There's an app for Android that apparently has been abandoned. I like what the app does, but it has never been updated for ICS/JB so it doesn't work without the user adding information to the app not to mention it is still the GB UI. The user interaction isn't generally something somebody would know how to do either. Now finding said information isn't hard, but how many people would look it up instead of simply uninstalling?

The project is open source under GNU GPL v3 and the code is freely available on code.google.com. The original developer has not updated the app for nearly a year (Dec 2011 was last update). He does not respond to bug reports and has not posted in the apps thread over at XDA since Dec 2011. Apparently he hasn't responded to e-mails either. I myself have not attempted to e-mail him yet, but since the developer hasn't said a word in nearly 12 months I don't feel I should have to waste time trying to contact him to ask him permission to fork his open source code.

The piece I don't understand about GPL is there is a rumor that this app was purchased by a company which is why there have been no updates. I didn't think that was possible under the GPL?

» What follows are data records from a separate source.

-- ==== Sys2Proof/Decode.lean ====
section
/-! DEFINITION. The commands that a word spells. No row of the operation table gives bits, so no word spells one. -/
namespace Sys2Proof

/-- The command a word spells by the bits of the operation table: none, since no row of the table gives any. -/
def decodeTableWord (_nbits _w : Nat) : Option Instr := none

end Sys2Proof
end

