/-- VMIN on exact values with their encodings (R321): the lower, the other where one is NaN. -/
def pickMin (nan : Nat) (a b : Nat × Val) : Nat :=
  match a.2.isNan, b.2.isNan with
  | true, true => nan
  | true, false => b.1
  | false, true => a.1
  | false, false => if b.2.before a.2 then b.1 else a.1

/-- VMAX on exact values with their encodings (R321). -/
def pickMax (nan : Nat) (a b : Nat × Val) : Nat :=
  match a.2.isNan, b.2.isNan with
  | true, true => nan
  | true, false => b.1
  | false, true => a.1
  | false, false => if a.2.before b.2 then b.1 else a.1

/-! ### Lanes and packed storage (R272) -/

/-- The lanes of a vector register, lane 0 first. -/
def lanes (c : Nat) (v : V512) : List Nat :=
  (List.range (laneCount c)).map (fun i => (v.toNat / 2 ^ (laneBits c * i)) % 2 ^ laneBits c)

/-- The elements of a vector register: the bits of each lane that its format uses. -/
def elems (c : Nat) (v : V512) : List Nat := (lanes c v).map (· % 2 ^ elemBits c)

/-- Packs numbers of b bits, the first lowest. -/
def packBits (b : Nat) : List Nat → Nat
  | [] => 0
  | x :: l => x % 2 ^ b + 2 ^ b * packBits b l

/-- A vector register of lanes. -/
def ofLanes (c : Nat) (l : List Nat) : V512 := BitVec.ofNat 512 (packBits (laneBits c) l)

/-- n elements of b bits from a number. -/
def unpackBits (b : Nat) : Nat → Nat → List Nat
  | 0, _ => []
  | n + 1, x => x % 2 ^ b :: unpackBits b n (x / 2 ^ b)

end Sys2Proof.Machine
end

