-- ==== Sys2Proof/Machine/Home.lean ====
section
/-! DEFINITION. The home of a line: its directory entry, the snoops it sends, and how it serves each request (R215 to
R236, R239). -/
namespace Sys2Proof.Machine

/-! ### Regions and extents at the home -/

/-- Frame number within a region of frame f of its extent e (R237). -/
def State.regionFrame (s : State) (r e f : Nat) : Nat :=
  (((s.region r).exts.takeWhile (· ≠ e)).map (fun x => (s.extent x).blocks.length * 512)).foldl (· + ·) 0 + f

/-- The home refuses a write or atomic to a published frame of a region extent, or by any partition but its home
(R239). -/
def State.frameRefuses (s : State) (p pa : Nat) : Bool :=
  match s.extentAt pa with
  | none => false
  | some (e, k) => match (s.extent e).region with
    | none => false
    | some r => (s.region r).valid && ((s.region r).home != p ||
        ((s.region r).table.look {} (s.regionFrame r e (k * 512 + pa % 0x200000 / 4096))).born.isSome)

/-- The home refuses a write of the device's own or of a host for the partition that holds the line's extent (R239). -/
def State.holderRefuses (s : State) (pa : Nat) : Bool :=
  match s.extentAt pa with
  | none => false
  | some (e, _) => s.frameRefuses (s.extent e).holder pa

/-- Partitions whose agents can hold a line: the holder of its extent and the readers of its region (R224). -/
def State.holdersOf (s : State) (pa : Nat) : List Nat :=
  match s.extentAt pa with
  | none => []
  | some (e, _) =>
    let x := s.extent e
    let readers := match x.region with
      | some r => (List.range 64).filter (fun p => (s.region r).readers.getLsbD p)
      | none => []
    x.holder :: readers.filter (· ≠ x.holder)

/-- The agents that an invalidation of an entry with OVF reaches: every VALID rank of each such partition (R224, R404). -/
def State.membersOf (s : State) (pa : Nat) : List Requester :=
  (s.holdersOf pa).flatMap (fun p => (s.part p).ranks.filterMap (fun x =>
    if x.2.valid && !x.2.dead then some (.agent (Fin.ofNat 64 p) x.1) else none))

/-- The groups that together are a partition's all-ranks group and whose trees are installed (R224, R404, R405). -/
def State.allRanks (s : State) (p : Nat) : List (Nat × Group) :=
  let x := s.part p
  s.groups.filter (fun g => decide (x.grpFirst ≤ g.1) && decide (g.1 < x.grpFirst + x.grpCount) && g.2.valid &&
    g.2.allRanks && !g.2.unicastOnly)

/-- A group selects a rank (R404). -/
def Group.has (g : Group) (rank : Nat) : Bool := decide (g.base ≤ rank) && g.mask.getLsbD (rank - g.base)

/-! ### Replies and snoops -/

/-- Sends a reply to an agent; one that the stack of a line served carries that stack's LOAD (R174). An atomic buffer
needs none. -/
def State.answer (s : State) (r : FabReq) (op : Nat) (st : Status) (word2 : Nat) (data : List Byte)
    (poison : Bool) (served : Option Nat) : State :=
  match r.who with
  | .buffer _ => s
  | .agent p _ =>
    let load := match served with | some pa => s.loadOf pa | none => 0
    let s := if 12 ≤ load then s.ownerEvent p.val 0x00C false 1 else s
    let s := if st = .notReady then s.ownerEvent p.val 0x00B false 1 else s
    s.sendReply p.val r.ld.val (mkReply s p.val r op st.code load word2 0 data poison)

/-- A reply with an error status (R220). -/
def State.refuse (s : State) (r : FabReq) (st : Status) (retry : Nat := 0) : State :=
  s.answer r opErr st (if st = .notReady then retry else 0) [] false none

/-- Word 2 of a message that names a line by its handle (R386). -/
def State.handleWord (s : State) (p line : Nat) : Nat := s.handle p line * 4096

/-- The payload unit of a forward: the requester's endpoint, rank and TAG (R387). -/
def fwdUnit (r : FabReq) : List Byte :=
  toBytes 8 r.ep ++ toBytes 8 (match r.who with | .agent _ k => k | .buffer d => d.val) ++ toBytes 8 r.tag ++
    List.replicate 40 0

Assuming the rumor of the code being purchased is true, because the code released so far is protected by GPL v3, if full credit is given to original author for the base code I am still able to fork the code, rename the app to differentiate, fix/update the app, release the code under GPL v3 and release to the Android Market correct?

The app will remain free and remain ad-free. I'm simply doing this because I want to give back to the Android community.

Answers to the questions, thoughts, and opinions are appreciated.


----------



## jt1134 (Jun 9, 2011)

SkullOne said:


> There's an app for Android that apparently has been abandoned. I like what the app does, but it has never been updated for ICS/JB so it doesn't work without the user adding information to the app not to mention it is still the GB UI. The user interaction isn't generally something somebody would know how to do either. Now finding said information isn't hard, but how many people would look it up instead of simply uninstalling?
> 
> The project is open source under GNU GPL v3 and the code is freely available on code.google.com. The original developer has not updated the app for nearly a year (Dec 2011 was last update). He does not respond to bug reports and has not posted in the apps thread over at XDA since Dec 2011. Apparently he hasn't responded to e-mails either. I myself have not attempted to e-mail him yet, but since the developer hasn't said a word in nearly 12 months I don't feel I should have to waste time trying to contact him to ask him permission to fork his open source code.
> 
> ...


Its GPL. Do whatever you want with it. Keep the GPL license in the source code, and make the updated source code available.

Sent from my SCH-I500 using RootzWiki


----------



## JBirdVegas (Jun 11, 2011)

Since its GPL do it! You may want to include a menu button called licenses and include the link and license but I don't think even that's required under GPL.


----------



## yarly (Jun 22, 2011)

creator can relicense however he wants (commercial or otherwise). anyone can use gpl code without permission though. Just have to include the license and make the source available somehow whereever you distribute by a link or something.


----------



## SkullOne (Jul 9, 2011)

yarly said:


> creator can relicense however he wants (commercial or otherwise). anyone can use gpl code without permission though. Just have to include the license and make the source available somehow whereever you distribute by a link or something.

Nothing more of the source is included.